The Great Piggy Abduction

Something's been weighing heavily on my mind of late, so let's jump right in shall we?

First let me say that while it's true that I have limited patience for little children, I don't harbor a dislike for the evil little midgets little angels, but I do feel a great deal of frustration aimed at some of the parents. The parents in question are those who feel that Little Precious does no wrong and who express moronic pride at the most inappropriate of times.

A few days ago, my good friend Rosie brought her granddaughter up to the office to visit. We were all thrilled, not having seen Little Precious since she was a tiny baby. Now she's almost two, weightless little blonde curls bouncing about her head, huge brown eyes with long flirtatious lashes, she's going to be a heart breaker. I already knew Rosie was completely under the spell of Little Precious, as grandmothers should be, but I was a little surprised at how she acted that day.

I heard them coming up the hall, stopping to visit with everyone along the way. When she got to my office, Rosie stood in the hall and told Little Precious, "Go visit Mahala, see what you can find in there!"

I was a little startled, my office isn't toddler proof, there are scissors, staplers, plants, wires and cords strewn across the floor, a plethora of things for Little Precious to, at the very least, impale herself with. Luckily, well sort of, Precious went straight for the little stuffed pig that sits atop one of my computer speakers. It was a Happy Meal toy that the Amazon got ages ago. She was in the second grade when she gave it to me and told me I could put it on my desk at work, to keep me company, making me promise that nothing would happen to it. Okay, granted, it's only a Happy Meal toy and the Amazon is now a college graduate, but still...

Little Precious abducted the piglet and fled to Bubbles' cubicle.

I didn't say anything, I mean, how would that look if the crazy old fat lady tackled Little Precious to wrestle a stuffed piglet from her slimy little drool covered grasp? So I sat and I worked and I smiled that Stepford Wife smile that I've mastered since coming to live in Frog Pond Holler. Rosie just giggled and went on about how CUTE it was that Little Precious went straight for the piggy and ran.

Well hellfire, she told her to go see what she could find. What did she think she would do?
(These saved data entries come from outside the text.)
-- ==== Sys2Proof/Tests/Slice0.lean ====
section
/-! SUPPORT. The model's own tests: expected values are those of 30_encoding.md, 40_primitives.md, 42_compression.md and
95_test_vectors.md. After them, for every obligation with hypotheses, a witness that meets them. -/

namespace Sys2Proof.Tests

open Sys2Proof Sys2Proof.Machine Sys2Proof.Safety

set_option Elab.async false

/-! ## Helpers -/

/-- The outcome is a next state that satisfies `p`. -/
def nextIs (o : Host.Outcome State Fault Refusal) (p : State → Bool) : Bool :=
  match o with
  | .next u => p u
  | .fault _ => false
  | .refused _ => false

/-- A system with this engine and these steps to come, nothing read and nothing traced. -/
def sys (e : Engine) (l : List Event) : State := ⟨e, l, [], []⟩

/-- The "abc" block of vector V2. -/
def abc : Vector Word 16 := #v[0x61626380, 0, 0, 0, 0, 0, 0, 0, 0, 0, 0, 0, 0, 0, 0, 0x00000018]

/-- An idle engine with no block open and no two kinds of register equal. -/
def idle : Engine := { Engine.reset with
  cv := #v[1, 2, 3, 4, 5, 6, 7, 0xFFFFFFFF], work := ⟨10, 20, 30, 40, 50, 60, 70, 80⟩
  w := Vector.replicate 64 9, m := abc, blkcnt := 0xFFFFFFFF, err := 0x02
  opx := 0x510E527F, opy := 0x9B05688C, opz := 0x1F83D9AB, pres := 77 }

/-- `idle` with a block open at round `t`. -/
def openAt (t : Nat) : Engine := { idle with isOpen := true, t := t }

/-- `e` with a command pending. -/
def pending (e : Engine) (op : Instr) (steps : List MicroStep) : Engine :=
  { e with pend := some ⟨op, steps⟩, busy := true }

/-- The host's next step writes `v` to offset `off`. -/
def writing (e : Engine) (off : BitVec 10) (v : Word) : State := sys e [.write off 4 v]

/-- `off` written with `v` ends in ERR = `err` and no other change of the engine. -/
def onlySetsErr (e : Engine) (off : BitVec 10) (n : Nat) (v : Word) (err : BitVec 5) : Bool :=
  nextIs (step (sys e [.write off n v])) (fun u => u == sys { e with err := err } [])

/-! ## Well-formedness: ill-formed terms are refused -/

theorem test_round_128_refused : (Instr.round 128).wellFormed = false := by decide
theorem test_rotr_32_refused : (Instr.rotr 32).wellFormed = false := by decide
theorem test_operand_limits_pass : (Instr.round 127).wellFormed = true ∧ (Instr.rotr 31).wellFormed = true := by decide

/-! ## Decoding: words written out bit by bit from the pattern strings of 30_encoding.md R62 and the opcodes of R63 -/

theorem test_decode_nop : decode 0b00000000000000000000000000000000#32 = .ok .nop := by decide
theorem test_decode_init : decode 0b00000000000000000000000000000001#32 = .ok .init := by decide
theorem test_decode_begin : decode 0b00000000000000000000000000000010#32 = .ok .begin := by decide
theorem test_decode_round : decode 0b00000000000000000101010100000011#32 = .ok (.round 0b1010101) := by decide
theorem test_decode_finish : decode 0b00000000000000000000000000000100#32 = .ok .finish := by decide
theorem test_decode_compress : decode 0b00000000000000000000000000000101#32 = .ok .compress := by decide
theorem test_decode_abort : decode 0b00000000000000000000000000000110#32 = .ok .abort := by decide
theorem test_decode_rotr : decode 0b00000000000000000001011000010000#32 = .ok (.rotr 0b10110) := by decide
theorem test_decode_ch : decode 0b00000000000000000000000000010001#32 = .ok .ch := by decide
theorem test_decode_maj : decode 0b00000000000000000000000000010010#32 = .ok .maj := by decide
theorem test_decode_bsig0 : decode 0b00000000000000000000000000010011#32 = .ok .bsig0 := by decide
theorem test_decode_bsig1 : decode 0b00000000000000000000000000010100#32 = .ok .bsig1 := by decide
theorem test_decode_ssig0 : decode 0b00000000000000000000000000010101#32 = .ok .ssig0 := by decide
theorem test_decode_ssig1 : decode 0b00000000000000000000000000010110#32 = .ok .ssig1 := by decide

/-- The undefined OPCs of R67 at the ends of their ranges, and V34. -/
theorem test_undefined_opcodes :
    [0x07, 0x0F, 0x17, 0xFF, 0x00000107].all (fun v : Word => decode v == .error .undefinedOpcode) = true := by decide
/-- The reserved bits of R66: V30, V32, V33, V35, and ROTR with bit 14. -/
theorem test_reserved_bits : [0x00008003, 0x00002010, 0x00004010, 0x00000101, 0x80000005].all
    (fun v : Word => decode v == .error .reservedBitSet) = true := by decide
/-- The worked encodings of R69. -/
theorem test_encode_worked : encode (.round 1) = 0x00000103#32 ∧ encode (.round 13) = 0x00000D03#32 ∧
    encode (.round 64) = 0x00004003#32 ∧ encode (.rotr 6) = 0x00000610#32 ∧ encode .compress = 0x00000005#32 := by
  decide
theorem test_decode_table_word : decodeTableWord 32 0x00004003 = some (.round 64) ∧
    decodeTableWord 32 0x00000007 = none ∧ decodeTableWord 40 0x0100000005 = none := by decide
/-- R69: case, decimal and hex operands, the refused values. -/
theorem test_assembler : assemble "round 13" = some (.round 13) ∧ assemble "ROTR 0x1F" = some (.rotr 31) ∧
    assemble "Compress" = some .compress ∧ assemble "ROUND 128" = none ∧ assemble "ROTR 32" = none ∧
    assemble "ROUND" = none ∧ assemble "NOP 1" = none := by decide +kernel

/-! ## Functions and tables (95_test_vectors.md 2.1, 2.3, 2.4) -/

theorem test_rotr : rotr 0x12345678 8 = 0x78123456#32 ∧ rotr 0x80000000 31 = 0x00000001#32 ∧
    rotr 0x12345678 0 = 0x12345678#32 := by decide
theorem test_shr : shr 0x12345678 3 = 0x02468ACF#32 ∧ shr 0xFFFFFFFF 10 = 0x003FFFFF#32 := by decide
theorem test_ch_maj : chFn 0xFF00FF00 0x12345678 0x9ABCDEF0 = 0x12BC56F0#32 ∧
    majFn 0xFF00FF00 0x12345678 0x9ABCDEF0 = 0x9A34DE70#32 := by decide
theorem test_mixing : (bsig0Fn 0x12345678, bsig1Fn 0x12345678, ssig0Fn 0x12345678, ssig1Fn 0x12345678) =
    (0x66146474#32, 0x3561ABDA#32, 0xE7FCE6EE#32, 0xA1F78649#32) := by decide
/-- R95, item 3: `Mᵀ · (M · e0)` of each mixing function, bit i being the parity of `f(2^i) & f(1)`. -/
def transposed (f : Word → Word) : Nat :=
  ((List.range 32).map (fun i => 2 ^ i * ((f (1#32 <<< i) &&& f 1).cpop.toNat % 2))).sum
theorem test_not_orthogonal : [bsig0Fn, bsig1Fn, ssig0Fn, ssig1Fn].map transposed =
    [0x00B01A01, 0x080C6021, 0x10220800, 0x42800004] := by decide +kernel
/-- R85: the carry out of bit 31 is dropped. -/
theorem test_addition_wraps : (0xBB67AE85#32 : Word) + 0xD39A2165#32 = 0x8F01CFEA#32 := by decide
/-- The example of R103. -/
theorem test_round_function : roundFn (Working.ofVector initialValue) 0 0x61626380 = ⟨0x5D6AEBCD, 0x6A09E667,
    0xBB67AE85, 0x3C6EF372, 0xFA2A4622, 0x510E527F, 0x9B05688C, 0x1F83D9AB⟩ := by decide
/-- The "abc" row of 2.3, first and last words, and the all-ones block. -/
theorem test_expand : [16, 17, 18, 19, 62, 63].map (wordAt (expand abc)) =
    [0x61626380, 0x000F0000, 0x7DA86405, 0x600003C6, 0xEEABA2CC, 0x12B1EDEB] ∧
    [16, 17, 18, 19].map (wordAt (expand (Vector.replicate 16 0xFFFFFFFF))) =
      [0x203FFFFC, 0x203FFFFC, 0x20099BE4, 0x20099BE4] := by decide +kernel

/-- The first 64 primes, for R86 and R87. -/
def primes : List Nat := [2, 3, 5, 7, 11, 13, 17, 19, 23, 29, 31, 37, 41, 43, 47, 53] ++
  [59, 61, 67, 71, 73, 79, 83, 89, 97, 101, 103, 107, 109, 113, 127, 131] ++
  [137, 139, 149, 151, 157, 163, 167, 173, 179, 181, 191, 193, 197, 199, 211, 223] ++
  [227, 229, 233, 239, 241, 251, 257, 263, 269, 271, 277, 281, 283, 293, 307, 311]

/-- `k` is the first 32 bits of the fractional part of the `r`-th root of `p`. -/
def isRootFraction (r p k : Nat) : Bool :=
  (List.range 20).any (fun a =>
    (a * 2 ^ 32 + k) ^ r ≤ p * 2 ^ (32 * r) && p * 2 ^ (32 * r) < (a * 2 ^ 32 + k + 1) ^ r)

/-- R86: K from the cube roots of the first 64 primes. -/
theorem test_round_constants :
    (primes.zip roundConstants.toList).all (fun p => isRootFraction 3 p.1 p.2.toNat) = true := by decide +kernel
/-- R87: IV from the square roots of the first 8 primes. -/
theorem test_initial_value :
    (primes.zip initialValue.toList).all (fun p => isRootFraction 2 p.1 p.2.toNat) = true := by decide +kernel

/-- V2 and V23: Compress on the "abc" block, and a fold in which every word wraps. -/
theorem test_compress_abc : compressFn initialValue abc = #v[0xBA7816BF, 0x8F01CFEA, 0x414140DE, 0x5DAE2223,
    0xB00361A3, 0x96177A9C, 0xB410FF61, 0xF20015AD] := by decide +kernel
theorem test_compress_wraps : compressFn (Vector.replicate 8 0xFFFFFFFF) (Vector.replicate 16 0) =
    #v[0x25260809, 0x56C94BA8, 0xE7D6DD48, 0x222DF1D3, 0xF914C4B0, 0xB823BEB6, 0xE8CEBB7A, 0xDDCDFF59] := by
  decide +kernel
/-- V1, through padding and digest (R127, R126, R130). -/
theorem test_digest_of_empty : compressAll [] = some [0xE3, 0xB0, 0xC4, 0x42, 0x98, 0xFC, 0x1C, 0x14, 0x9A, 0xFB, 0xF4,
    0xC8, 0x99, 0x6F, 0xB9, 0x24, 0x27, 0xAE, 0x41, 0xE4, 0x64, 0x9B, 0x93, 0x4C, 0xA4, 0x95, 0x99, 0x1B, 0x78, 0x52,
    0xB8, 0x55] := by decide +kernel
/-- R71: the expansion that program P5 writes out. -/
theorem test_primitive_call : (primitiveCall .bsig1 1 0 0 .done : HostProgram Word) =
    .wr .opx 1 (.wr .opy 0 (.wr .opz 0 (.wr .cmd 0x00000014 (.wait (.rd .pres .done))))) := rfl
/-- V3: total lengths, and the last 10 bytes of the 55-byte message. -/
theorem test_padding : [0, 3, 55, 56, 64].map (fun k => (pad (List.replicate k 0x61)).map List.length) =
    [some 64, some 64, some 64, some 128, some 128] ∧
    (pad (List.replicate 55 0x61)).map (fun p => p.drop 54) = some [0x61, 0x80, 0, 0, 0, 0, 0, 0, 0x01, 0xB8] := by
  decide +kernel

/-! ## Commands: one host step or one engine turn each -/

/-- V16, V17. -/
theorem test_nop : nextIs (runCommand .nop 1 (sys (openAt 7) [])) (fun u => u == sys (openAt 7) []) = true := by
  decide +kernel
/-- V18: BLKCNT and CV. -/
theorem test_init : nextIs (runCommand .init 1 (sys idle []))
    (fun u => u == sys { idle with cv := initialValue, blkcnt := 0 } []) = true := by decide +kernel
/-- V19. -/
theorem test_begin : nextIs (runCommand .begin 1 (sys { idle with cv := initialValue } []))
    (fun u => u.engine.work == ⟨0x6A09E667, 0xBB67AE85, 0x3C6EF372, 0xA54FF53A, 0x510E527F, 0x9B05688C, 0x1F83D9AB,
      0x5BE0CD19⟩ && u.engine.w == Vector.replicate 64 0 && statusWord u.engine == 2 && u.trace == []) = true := by
  decide +kernel

/-- Just after BEGIN with CV = IV and "abc" in M, tracing. -/
def begun : Engine := { openAt 0 with
  cv := initialValue, work := Working.ofVector initialValue, w := Vector.replicate 64 0, traceEn := true, blkcnt := 0 }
After they finished plundering the candy dish in Bubbles' office like a couple of cubicle pirates collecting their booty, they came back to my doorway and stood. Rosie told Little Precious to put the piggy back, that she couldn't keep it, all the while looking at me oddly, like I was somehow the bad guy and silently pleading with me to tell her she could keep it, which I did not.

Little Precious then took off, crying, like a bat out of hell up the hall to her waiting mother. I heard mumbling between Rosie and her daughter, the youngin' wailing, I sat here at my desk and cringed. Eventually I heard the wailing child and her mother go out the front door and a very frustrated Rosie returned to my cubicle with piggy in hand.

I felt sort of bad, but sheesh. Since when did it become okay to teach children to enter a work space and help themselves to whatever they want? It's not about the pig, what if she'd grabbed my scissors and taken off with them? Taken a bite out of one of my plants, which may or may not be poisonous? Wouldn't it be more reasonable to use the opportunity to teach a small child to leave things alone when out away from home? I've heard about Rosie's shopping trips with Little Precious. Apparently they let her grab whatever she wants (and they are always amazed at how super smart she is when she points to something and begs for it) then just pay for it at the register.

This is way beyond the playful overindulgence of a grandmother over her grandchild. This is blatant irresponsibility. What ever happened to setting limits? Teaching children how to behave instead of just letting them run helter skelter, thinking the rules don't apply to them? I can only imagine what would happen to a child raised that way.

*cough* paris hilton *cough*

Bubbles is another one who brings her kids to the office regularly to run up and down the hall and yell like a couple of heatherns. I enjoy seeing them and remarking on how much they've grown, but they're wild, wide open, scurrying about like coked up little rats. I would have beaten the Amazon within an inch of her life if she'd gone out in public and acted like that. Oh don't go calling law enforcement, she only ever got one real spanking her whole life, but she knew I'd do it again and that was enough.

Bubbles on the other hand does spank her kids. I know this because she comes to work and brags about how many spankings she gave them on any given weekend. It makes my skin crawl.

Anywho, I'd better quit venting and do some actual work. I'm enjoying my Bubbles free week. Bossman is going to be out tomorrow until lunch too. Things are looking up all over.

Ya'll have a good week. We'll talk more later.